= Seamus Grew =

Irish National Liberation Army volunteer

Seamus Grew c.1973

Seamus Grew (July 1951 – 12 December 1982) was a volunteer in the Irish National Liberation Army (INLA) who, along with Roddy Carroll, was killed in controversial circumstances by police officers from the Special Support Unit E4A of the Royal Ulster Constabulary. It is alleged that this was part of an attempt to kill the INLA Chief of Staff Dominic McGlinchey, although it is highly likely both men were the intended targets. Their deaths were subsequently investigated by John Stalker as part of his investigation into an apparent State shoot-to-kill policy in Northern Ireland.

In 1984 the first appointed Coroner Gerry Curran resigned due to "grave irregularities" in the case.

Grew was born into a Catholic family in Armagh, known for its involvement with Civil Rights and Irish republicanism. He was married, with a family, and resided in the nationalist Mullacreevie Park area of the city.
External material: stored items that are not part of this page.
-- ==== Sys2Proof/Laws/Checksum.lean ====
section
/-! SUPPORT. The checksum: one byte's step is the rule's, and no step loses information. -/

namespace Sys2Proof.Machine

/-- A shift step is the rule's, mask and all (40_checksum.md R100). -/
theorem crcShift_toNat (c : Half) : (crcShift c).toNat = Rule.crcStep c.toNat := by
  have hb : c.getLsbD 15 = decide (c.toNat / 2 ^ 15 % 2 = 1) := by
    rw [BitVec.getLsbD, Nat.testBit_eq_decide_div_mod_eq]
  unfold crcShift Rule.crcStep
  rw [hb]
  simp only [decide_eq_true_eq]
  split
  · rw [BitVec.toNat_xor, BitVec.toNat_shiftLeft, show (0xFFFF : Nat) = 2 ^ 16 - 1 from rfl,
      Nat.and_two_pow_sub_one_eq_mod, Nat.xor_mod_two_pow]
    rfl
  · rw [BitVec.toNat_shiftLeft, show (0xFFFF : Nat) = 2 ^ 16 - 1 from rfl, Nat.and_two_pow_sub_one_eq_mod]

/-- A byte's step is the rule's (40_checksum.md R100). -/
theorem crcByte_toNat (c : Half) (x : Byte) : (crcByte c x).toNat = Rule.crcSteps 8 (c.toNat ^^^ (x.toNat <<< 8)) := by
  have hx := x.isLt
  have : (c ^^^ (x.setWidth 16 <<< 8)).toNat = c.toNat ^^^ (x.toNat <<< 8) := by
    rw [BitVec.toNat_xor, BitVec.toNat_shiftLeft, BitVec.toNat_setWidth, Nat.shiftLeft_eq, Nat.mod_eq_of_lt (a :=
      x.toNat) (by omega), Nat.shiftLeft_eq, Nat.mod_eq_of_lt (by omega)]
  simp [crcByte, crcShift8, Rule.crcSteps, crcShift_toNat, this]

/-- A shift step loses no bit: bit 15 goes to bit 0, the others move up. -/
theorem crcShift_inj {a b : Half} (h : crcShift a = crcShift b) : a = b := by
  have h0 : ∀ c : Half, (crcShift c).getLsbD 0 = c.getLsbD 15 := by
    intro c; unfold crcShift; cases hc : c.getLsbD 15 <;> simp
  have h15 : a.getLsbD 15 = b.getLsbD 15 := by rw [← h0, ← h0, h]
  have hs : a <<< 1 = b <<< 1 := by
    unfold crcShift at h
    rw [h15] at h
    cases hb : b.getLsbD 15 <;> simp only [hb, if_true] at h
    · simpa using h
    · exact BitVec.xor_left_inj _ |>.mp h
  apply BitVec.eq_of_getLsbD_eq
  intro i hi
  by_cases h : i = 15
  · subst h; exact h15
  · have := congrArg (fun v => v.getLsbD (i+1)) hs
    have h2 : i + 1 < 16 := by omega
    simp only [BitVec.getLsbD_shiftLeft, h2, decide_true, Bool.true_and] at this
    simpa using this

/-- Different checksums stay different under the same byte. -/
theorem crcByte_inj {a b : Half} {x : Byte} (h : crcByte a x = crcByte b x) : a = b := by
  unfold crcByte crcShift8 at h
  have := crcShift_inj (crcShift_inj (crcShift_inj (crcShift_inj (crcShift_inj (crcShift_inj (crcShift_inj (crcShift_inj h)))))))
  exact BitVec.xor_left_inj _ |>.mp this

/-- Eight shift steps move a low byte into the high byte: bit 15 is clear at each of them. -/
theorem crcShift8_low : ∀ y : Byte, crcShift8 (y.setWidth 16) = y.setWidth 16 <<< 8 := by decide +kernel

/-- A 16-bit word is its high byte moved up, XORed with its low byte. -/
theorem half_split (c : Half) : c = ((c.extractLsb' 8 8).setWidth 16 <<< 8) ^^^ (c.extractLsb' 0 8).setWidth 16 := by
  apply BitVec.eq_of_getLsbD_eq
  intro i hi
  simp only [BitVec.getLsbD_xor, BitVec.getLsbD_shiftLeft, BitVec.getLsbD_setWidth, BitVec.getLsbD_extractLsb']
  by_cases h : i < 8
  · simp [h]; omega
  · simp [h, hi, show 8 + (i - 8) = i by omega, show i - 8 < 8 by omega, show i - 8 < 16 by omega]

/-- The received trailer as a number (40_checksum.md R105). -/
theorem trailerOf_toNat (b : List Byte) (h : 2 ≤ b.length) :
    (trailerOf b.length b).toNat = Rule.wordAt b (b.length - 2) := by
  have h2 : (b.drop (b.length - 2)).length = 2 := by simp; omega
  have := Rule.beNat_lt (b.drop (b.length - 2))
  rw [h2] at this
  unfold trailerOf Rule.wordAt
  rw [unbe_eq_beNat, BitVec.toNat_ofNat, Nat.mod_eq_of_lt (by omega), List.take_of_length_le (by omega)]

end Sys2Proof.Machine
end

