-- ==== Sys2Proof/Laws/Payload.lean ====
section
/-! SUPPORT. The field codecs over any list of field types: what they write, what they read, and that they invert each
other. -/

namespace Sys2Proof.Machine

theorem fieldWidth_eq (t : FieldType) : fieldWidth t = Rule.width t := by cases t <;> rfl

theorem fits_iff (t : FieldType) (n : Nat) (v : Word) : fits t v = true ↔ Rule.Fits (t, n) v := by
  simp [fits, Rule.Fits, fieldWidth_eq]

/-- A field that fits is written as its big-endian bytes (44_payload_mux.md R182). -/
theorem encField_eq (t : FieldType) (v : Word) (h : fits t v = true) :
    encField t v = Rule.beBytes (Rule.width t) v.toNat := by
  cases t
  · exact be32_eq_beBytes v
  · have : v.toNat < 2 ^ 8 := by simpa [fits, fieldWidth] using h
    simp [encField, Rule.beBytes, Rule.width]
  · have h' : v.toNat < 2 ^ 16 := (by simpa [fits] using h : v.toNat < 2 ^ (8 * fieldWidth .u16))
    simp only [encField, be16_eq_beBytes, Rule.width, BitVec.toNat_setWidth]
    rw [Nat.mod_eq_of_lt h']
  · exact be32_eq_beBytes v

/-- The fields are written in order exactly when all of them fit (44_payload_mux.md R185). -/
theorem encFields_cases (l : List (FieldType × Nat)) : ∀ (vs : List Word), l.length ≤ vs.length →
    encFields (l.map Prod.fst) vs =
      if ∀ x ∈ l.zip vs, Rule.Fits x.1 x.2 then some ((l.zip vs).flatMap fun x => Rule.beBytes (Rule.width x.1.1) x.2.toNat) else none := by
  induction l with
  | nil => intro vs _; cases vs <;> simp [encFields]
  | cons f l ih =>
    intro vs hl
    cases vs with
    | nil => simp at hl
    | cons v vs =>
      obtain ⟨t, n⟩ := f
      simp only [List.map_cons, encFields]
      rw [ih vs (by simpa using hl)]
      by_cases h1 : fits t v = true
      · have h1' := (fits_iff t n v).mp h1
        rw [if_pos h1]
        by_cases h2 : ∀ x ∈ l.zip vs, Rule.Fits x.1 x.2
        · rw [if_pos h2, if_pos (by simpa [h1'] using fun a b c h => h2 ((a,b),c) h)]
          simp [encField_eq _ _ h1]
        · rw [if_neg h2, if_neg]
          intro h; exact h2 fun x hx => h x (by simp [hx])
      · rw [if_neg h1, if_neg]
        intro h; exact h1 ((fits_iff t n v).mpr (h ((t, n), v) (by simp)))

/-- Field i is read at the sum of the widths before it (44_payload_mux.md R181, R186). -/
theorem decFields_getD (ts : List FieldType) : ∀ (b : List Byte) (i : Nat),
    (decFields ts b).getD i 0 = if h :
      i < ts.length then BitVec.ofNat 32 (Rule.beNat ((b.drop (((ts.take i).map fieldWidth).sum)).take (fieldWidth ts[i]))) else 0 := by
  induction ts with
  | nil => intro b i; simp [decFields]
  | cons t ts ih =>
    intro b i
    cases i with
    | zero => simp [decFields, decField, unbe_eq_beNat]
    | succ i =>
      simp only [decFields, List.getD_cons_succ]
      rw [ih]
      simp [List.drop_drop]

/-- Reading written fields gives them back (44_payload_mux.md R189). -/
theorem decFields_encFields (l : List FieldType) : ∀ (vs : List Word) (p : List Byte), encFields l vs = some p →
    decFields l p = vs.take l.length := by
  induction l with
  | nil => intro vs p h; simp [decFields]
  | cons t ts ih =>
    intro vs p h
    cases vs with
    | nil => cases h
    | cons v vs =>
      simp only [encFields] at h
      split at h
      · rename_i hf
        split at h
        · rename_i q hq
          obtain rfl := Option.some.inj h
          have hlen := length_encField t v
          simp only [decFields, List.length_cons, List.take_succ_cons]
          rw [List.take_append_of_le_length (by omega), List.drop_append_of_le_length (by omega),
            List.drop_of_length_le (l := encField t v) (by omega), List.take_of_length_le (by omega), List.nil_append,
            ih _ _ hq]
          congr 1
          rw [decField, unbe_eq_beNat, encField_eq t v hf, Rule.beNat_beBytes]
          apply BitVec.eq_of_toNat_eq
          have := v.isLt
          have h2 : v.toNat < 256 ^ Rule.width t := by
            cases t
            · simp [Rule.width]; omega
            · have : v.toNat < 2 ^ (8 * fieldWidth .u8) := by simpa [fits] using hf
              exact this
            · have : v.toNat < 2 ^ (8 * fieldWidth .u16) := by simpa [fits] using hf
              exact this
            · simp [Rule.width]; omega
          rw [Nat.mod_eq_of_lt h2]; simp
        · cases h
      · cases h

/-- Writing read fields gives the bytes back, whatever values come after them (44_payload_mux.md R189). -/
theorem encFields_decFields (l : List FieldType) : ∀ (vs : List Word) (p : List Byte),
    p.length = (l.map fieldWidth).sum → (∃ r, vs = decFields l p ++ r) → encFields l vs = some p := by
  induction l with
  | nil => intro vs p h _; simp at h; subst h; simp [encFields]
  | cons t ts ih =>
    rintro vs p h ⟨r, rfl⟩
    simp only [decFields, List.cons_append, encFields]
    simp only [List.map_cons, List.sum_cons] at h
    have ht : (p.take (fieldWidth t)).length = fieldWidth t := by simp; omega
    have hlt := Rule.beNat_lt (p.take (fieldWidth t))
    rw [ht] at hlt
    have hw : (decField (p.take (fieldWidth t))).toNat = Rule.beNat (p.take (fieldWidth t)) := by
      rw [decField, unbe_eq_beNat]
      cases t <;> simp [fieldWidth] at hlt ⊢ <;> omega
    have hf : fits t (decField (p.take (fieldWidth t))) = true := by
      simp only [fits, hw]
      have : (256 : Nat) ^ fieldWidth t = 2 ^ (8 * fieldWidth t) := by rw [Nat.pow_mul]
      simp [← this, hlt]
    rw [if_pos hf, ih _ _ (by simp; omega) ⟨r, rfl⟩]
    simp only [encField_eq t _ hf, hw]
    conv => rhs; rw [← List.take_append_drop (fieldWidth t) p]
    congr 2
    conv => rhs; rw [← Rule.beBytes_beNat (p.take (fieldWidth t)), ht]
    rw [fieldWidth_eq]

end Sys2Proof.Machine
end

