-- ==== Sys2Proof/Tests/Slice0.lean ====
section
/-! SUPPORT. Tests: ill-formed words, every command's word, a few single commands against the vectors of
95_test_vectors.md, and for each obligation with hypotheses a state and operands that meet them together. -/

namespace Sys2Proof.Tests

open Sys2Proof.Machine

/-! Small states. -/

/-- The reset state with the bytes b loaded as the input. -/
def inState (b : List Byte) : State :=
  { State.reset with mem := Memory.writeBytes [] inBase b, inLen := BitVec.ofNat 32 b.length }

/-- The reset state with the bytes b as the last output. -/
def outState (b : List Byte) : State :=
  { State.reset with mem := Memory.writeBytes [] outBase b, outLen := BitVec.ofNat 9 b.length }

/-- The reset state with these events to come. -/
def evState (e : List HostEvent) : State := { State.reset with events := e }

/-- FIELD with the listed values first and 0 in the rest. -/
def fields (l : List Word) : Vector Word Config.nField := Vector.ofFn fun i => l.getD i.val 0

/-- The outcome is a next state that p accepts. -/
def ends (o : Out) (p : State → Bool) : Bool :=
  match o with
  | .next t => p t
  | _ => false

/-- OUT[0:OUT_LEN]. -/
def output (t : State) : Option (List Byte) := t.mem.readBytes outBase t.outLen.toNat

/-- The cdh packet of 95_test_vectors.md V-PKT0, but for its last byte. -/
def cdhPacket (last : Byte) : List Byte :=
  [0x08, 0x01, 0xC0, 0x2A, 0x00, 0x1D, 0x00, 0x01, 0x2C, 0x80, 0x3F, 0x80, 0x00, 0x00, 0x40, 0x20, 0x00, 0x00, 0xBF, 0x80]
  ++ [0x00, 0x00, 0x03, 0x01, 0x42, 0x28, 0x00, 0x00, 0x00, 0x01, 0x23, 0x45, 0xBE, 0xEF, 0x07, 0xFF, 0x5E, last]

/-- The state from which PKT_ASSEMBLE makes that packet (95_test_vectors.md V-PKT0). -/
def cdhState : State :=
  { State.reset with
    ctrl := 7, argSeq := 42, timeIn := 0x00012C80
    field := fields [0x3F800000, 0x40200000, 0xBF800000, 3, 1, 0x42280000, 0x00012345, 0xBEEF, 7, 0xFF] }

/-- The payload packet of 95_test_vectors.md V-PKT1. -/
def payloadPacket : List Byte :=
  [0x08, 0x07, 0xD7, 0x71, 0x00, 0x12, 0x12, 0x34, 0x56, 0x78, 0x00, 0x01, 0x01, 0x02, 0x03, 0x41, 0x20, 0x00, 0x04, 0x41]
  ++ [0x20, 0x00, 0x05, 0x06, 0x07, 0x92, 0xA4]

/-- A header with the given APID byte and data length: the only input bytes written, IN_LEN being n. -/
def headerState (apid dlen : Byte) (n : Word) : State :=
  { inState [8, apid, 0xC0, 0, 0, dlen] with inLen := n }

/-- "123456789" (95_test_vectors.md V3). -/
def digits : List Byte := [0x31, 0x32, 0x33, 0x34, 0x35, 0x36, 0x37, 0x38, 0x39]

/-! WellFormed: an ill-formed word for each check (30_encoding.md R84). -/

theorem test_ill_formed_zero : (Cmd32.mk 1 0 1).wellFormed = false := by decide

theorem test_ill_formed_family : (Cmd32.mk 0 6 0).wellFormed = false ∧ (Cmd32.mk 0 15 1).wellFormed = false := by decide
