-- ==== Sys2Proof/Machine/Dispatch.lean ====
section
/-!
DEFINITION. One arm per command, each one direct call of the command's meaning (60_exceptions.md R200, the line
marked (*), with the HALTED check that each meaning makes first).
-/
namespace Sys2Proof.Machine

def exec (i : Instr) (s : State) : Host.Outcome State Fault Refusal :=
  match i with
  | .nop => Sys2Proof.Machine.execNop s
  | .rst => Sys2Proof.Machine.execRst s
  | .csrr addr => Sys2Proof.Machine.execCsrr addr s
  | .ibClr => Sys2Proof.Machine.execIbClr s
  | .ibPush byte => Sys2Proof.Machine.execIbPush byte s
  | .ibRd idx => Sys2Proof.Machine.execIbRd idx s
  | .obRd idx => Sys2Proof.Machine.execObRd idx s
  | .cbClr => Sys2Proof.Machine.execCbClr s
  | .cbPush code => Sys2Proof.Machine.execCbPush code s
  | .cbRd idx => Sys2Proof.Machine.execCbRd idx s
  | .treeWr idx word => Sys2Proof.Machine.execTreeWr idx word s
  | .treeRd idx => Sys2Proof.Machine.execTreeRd idx s
  | .treeCfg root count => Sys2Proof.Machine.execTreeCfg root count s
  | .treeClr => Sys2Proof.Machine.execTreeClr s
  | .bspOpen => Sys2Proof.Machine.execBspOpen s
  | .bspWbit value => Sys2Proof.Machine.execBspWbit value s
  | .bspFlush => Sys2Proof.Machine.execBspFlush s
  | .bsuOpen => Sys2Proof.Machine.execBsuOpen s
  | .bsuRbit => Sys2Proof.Machine.execBsuRbit s
  | .htdDecode count => Sys2Proof.Machine.execHtdDecode count s
  | .lzeEncode max => Sys2Proof.Machine.execLzeEncode max s
  | .lzdDecode max => Sys2Proof.Machine.execLzdDecode max s
  | .cpkPack => Sys2Proof.Machine.execCpkPack s
  | .cupUnpack => Sys2Proof.Machine.execCupUnpack s

end Sys2Proof.Machine
end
It is alleged that when he was killed, he was a Commander within his organisation, and was in charge of military operations for the Irish National Liberation Army in Northern Ireland.

His brother Desmond was killed by the Special Air Service in 1990. At various times they have had associations with the Civil Rights Movement, the People's Democracy, Official IRA, Provisional IRA, Irish National Liberation Army, and the Irish Republican Socialist Party.